[Start of section]

/-! A layout that describes a config word (30_encoding.md R94, R95). -/

/-- What `cfgLayoutWf` says of the fields: each ends inside 32 bits, and any two are apart. -/
structure CfgApart (l : CfgLayout) : Prop where
  end0 : l.srcDrqAt + 5 ≤ 32
  end1 : l.srcModeAt + 1 ≤ 32
  end2 : l.srcBurstAt + 2 ≤ 32
  end3 : l.srcWidthAt + 2 ≤ 32
  end4 : l.dstDrqAt + 5 ≤ 32
  end5 : l.dstModeAt + 1 ≤ 32
  end6 : l.dstBurstAt + 2 ≤ 32
  end7 : l.dstWidthAt + 2 ≤ 32
  apart01 : l.srcDrqAt + 5 ≤ l.srcModeAt ∨ l.srcModeAt + 1 ≤ l.srcDrqAt
  apart02 : l.srcDrqAt + 5 ≤ l.srcBurstAt ∨ l.srcBurstAt + 2 ≤ l.srcDrqAt
  apart03 : l.srcDrqAt + 5 ≤ l.srcWidthAt ∨ l.srcWidthAt + 2 ≤ l.srcDrqAt
  apart04 : l.srcDrqAt + 5 ≤ l.dstDrqAt ∨ l.dstDrqAt + 5 ≤ l.srcDrqAt
  apart05 : l.srcDrqAt + 5 ≤ l.dstModeAt ∨ l.dstModeAt + 1 ≤ l.srcDrqAt
  apart06 : l.srcDrqAt + 5 ≤ l.dstBurstAt ∨ l.dstBurstAt + 2 ≤ l.srcDrqAt
  apart07 : l.srcDrqAt + 5 ≤ l.dstWidthAt ∨ l.dstWidthAt + 2 ≤ l.srcDrqAt
  apart12 : l.srcModeAt + 1 ≤ l.srcBurstAt ∨ l.srcBurstAt + 2 ≤ l.srcModeAt
  apart13 : l.srcModeAt + 1 ≤ l.srcWidthAt ∨ l.srcWidthAt + 2 ≤ l.srcModeAt
  apart14 : l.srcModeAt + 1 ≤ l.dstDrqAt ∨ l.dstDrqAt + 5 ≤ l.srcModeAt
  apart15 : l.srcModeAt + 1 ≤ l.dstModeAt ∨ l.dstModeAt + 1 ≤ l.srcModeAt
  apart16 : l.srcModeAt + 1 ≤ l.dstBurstAt ∨ l.dstBurstAt + 2 ≤ l.srcModeAt
  apart17 : l.srcModeAt + 1 ≤ l.dstWidthAt ∨ l.dstWidthAt + 2 ≤ l.srcModeAt
  apart23 : l.srcBurstAt + 2 ≤ l.srcWidthAt ∨ l.srcWidthAt + 2 ≤ l.srcBurstAt
  apart24 : l.srcBurstAt + 2 ≤ l.dstDrqAt ∨ l.dstDrqAt + 5 ≤ l.srcBurstAt
  apart25 : l.srcBurstAt + 2 ≤ l.dstModeAt ∨ l.dstModeAt + 1 ≤ l.srcBurstAt
  apart26 : l.srcBurstAt + 2 ≤ l.dstBurstAt ∨ l.dstBurstAt + 2 ≤ l.srcBurstAt
  apart27 : l.srcBurstAt + 2 ≤ l.dstWidthAt ∨ l.dstWidthAt + 2 ≤ l.srcBurstAt
  apart34 : l.srcWidthAt + 2 ≤ l.dstDrqAt ∨ l.dstDrqAt + 5 ≤ l.srcWidthAt
  apart35 : l.srcWidthAt + 2 ≤ l.dstModeAt ∨ l.dstModeAt + 1 ≤ l.srcWidthAt
  apart36 : l.srcWidthAt + 2 ≤ l.dstBurstAt ∨ l.dstBurstAt + 2 ≤ l.srcWidthAt
  apart37 : l.srcWidthAt + 2 ≤ l.dstWidthAt ∨ l.dstWidthAt + 2 ≤ l.srcWidthAt
  apart45 : l.dstDrqAt + 5 ≤ l.dstModeAt ∨ l.dstModeAt + 1 ≤ l.dstDrqAt
  apart46 : l.dstDrqAt + 5 ≤ l.dstBurstAt ∨ l.dstBurstAt + 2 ≤ l.dstDrqAt
  apart47 : l.dstDrqAt + 5 ≤ l.dstWidthAt ∨ l.dstWidthAt + 2 ≤ l.dstDrqAt
  apart56 : l.dstModeAt + 1 ≤ l.dstBurstAt ∨ l.dstBurstAt + 2 ≤ l.dstModeAt
  apart57 : l.dstModeAt + 1 ≤ l.dstWidthAt ∨ l.dstWidthAt + 2 ≤ l.dstModeAt
  apart67 : l.dstBurstAt + 2 ≤ l.dstWidthAt ∨ l.dstWidthAt + 2 ≤ l.dstBurstAt

theorem cfgLayoutWf_iff {l : CfgLayout} :
    cfgLayoutWf l = true ↔ CfgApart l ∧ [l.bits8, l.bits16, l.bits32, l.bits64].Pairwise (· ≠ ·) := by
  simp only [cfgLayoutWf, cfgFields, Bool.and_eq_true, decide_eq_true_eq, List.all_cons, List.all_nil, List.pairwise_cons,
    List.mem_cons, List.not_mem_nil, or_false, forall_eq_or_imp, forall_eq, Bool.and_true, List.Pairwise.nil, and_true,
    implies_true, false_imp_iff]
  constructor
  · rintro ⟨⟨⟨e0, e1, e2, e3, e4, e5, e6, e7⟩, ⟨a01, a02, a03, a04, a05, a06, a07⟩, ⟨a12, a13, a14, a15, a16, a17⟩,
      ⟨a23, a24, a25, a26, a27⟩, ⟨a34, a35, a36, a37⟩, ⟨a45, a46, a47⟩, ⟨a56, a57⟩, a67⟩, c⟩
    exact ⟨⟨e0, e1, e2, e3, e4, e5, e6, e7, a01, a02, a03, a04, a05, a06, a07, a12, a13, a14, a15, a16, a17, a23, a24,
      a25, a26, a27, a34, a35, a36, a37, a45, a46, a47, a56, a57, a67⟩, c⟩
  · rintro ⟨⟨e0, e1, e2, e3, e4, e5, e6, e7, a01, a02, a03, a04, a05, a06, a07, a12, a13, a14, a15, a16, a17, a23, a24,
      a25, a26, a27, a34, a35, a36, a37, a45, a46, a47, a56, a57, a67⟩, c⟩
    exact ⟨⟨⟨e0, e1, e2, e3, e4, e5, e6, e7⟩, ⟨a01, a02, a03, a04, a05, a06, a07⟩, ⟨a12, a13, a14, a15, a16, a17⟩,
      ⟨a23, a24, a25, a26, a27⟩, ⟨a34, a35, a36, a37⟩, ⟨a45, a46, a47⟩, ⟨a56, a57⟩, a67⟩, c⟩

/-- The default layout of 30_encoding.md R94 describes a config word. -/
theorem cfgLayoutWf_default : cfgLayoutWf {} = true := by decide

theorem widthOfCode_widthCode {l : CfgLayout} (h : cfgLayoutWf l = true) (w : Width) : widthOfCode l (widthCode l w) = w := by
  have h := (cfgLayoutWf_iff.1 h).2
  simp only [List.pairwise_cons, List.mem_cons, List.not_mem_nil, or_false, forall_eq_or_imp, forall_eq] at h
  obtain ⟨⟨h1, h2, h3⟩, ⟨h4, h5⟩, h6, _⟩ := h
  cases w <;> simp [widthOfCode, widthCode, h1.symm, h2.symm, h3.symm, h4.symm, h5.symm, h6.symm]

/-- Four different codes of two bits are all of them (30_encoding.md R95: none is reserved). -/
theorem widthCode_widthOfCode {l : CfgLayout} (h : cfgLayoutWf l = true) (c : BitVec 2) :
    widthCode l (widthOfCode l c) = c := by
  have h := (cfgLayoutWf_iff.1 h).2
  have all : ∀ a b c d x : BitVec 2, [a, b, c, d].Pairwise (· ≠ ·) → x = a ∨ x = b ∨ x = c ∨ x = d := by decide
  rcases all _ _ _ _ c h with rfl | rfl | rfl | rfl <;> simp only [widthOfCode]
  all_goals repeat' split
  all_goals first | rfl | simp_all

/-- Under the default codes an element has `2 ^ code` bytes (30_encoding.md R95). -/
theorem bytes_widthOfCode (c : BitVec 2) : (widthOfCode {} c).bytes = 2 ^ c.toNat := by
  revert c
  decide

[End of section]

* [About this exercise]: From the data above, show each line that contains "CfgApart".

* [Exercise response]:
structure CfgApart (l : CfgLayout) : Prop where
    cfgLayoutWf l = true ↔ CfgApart l ∧ [l.bits8, l.bits16, l.bits32, l.bits64].Pairwise (· ≠ ·) := by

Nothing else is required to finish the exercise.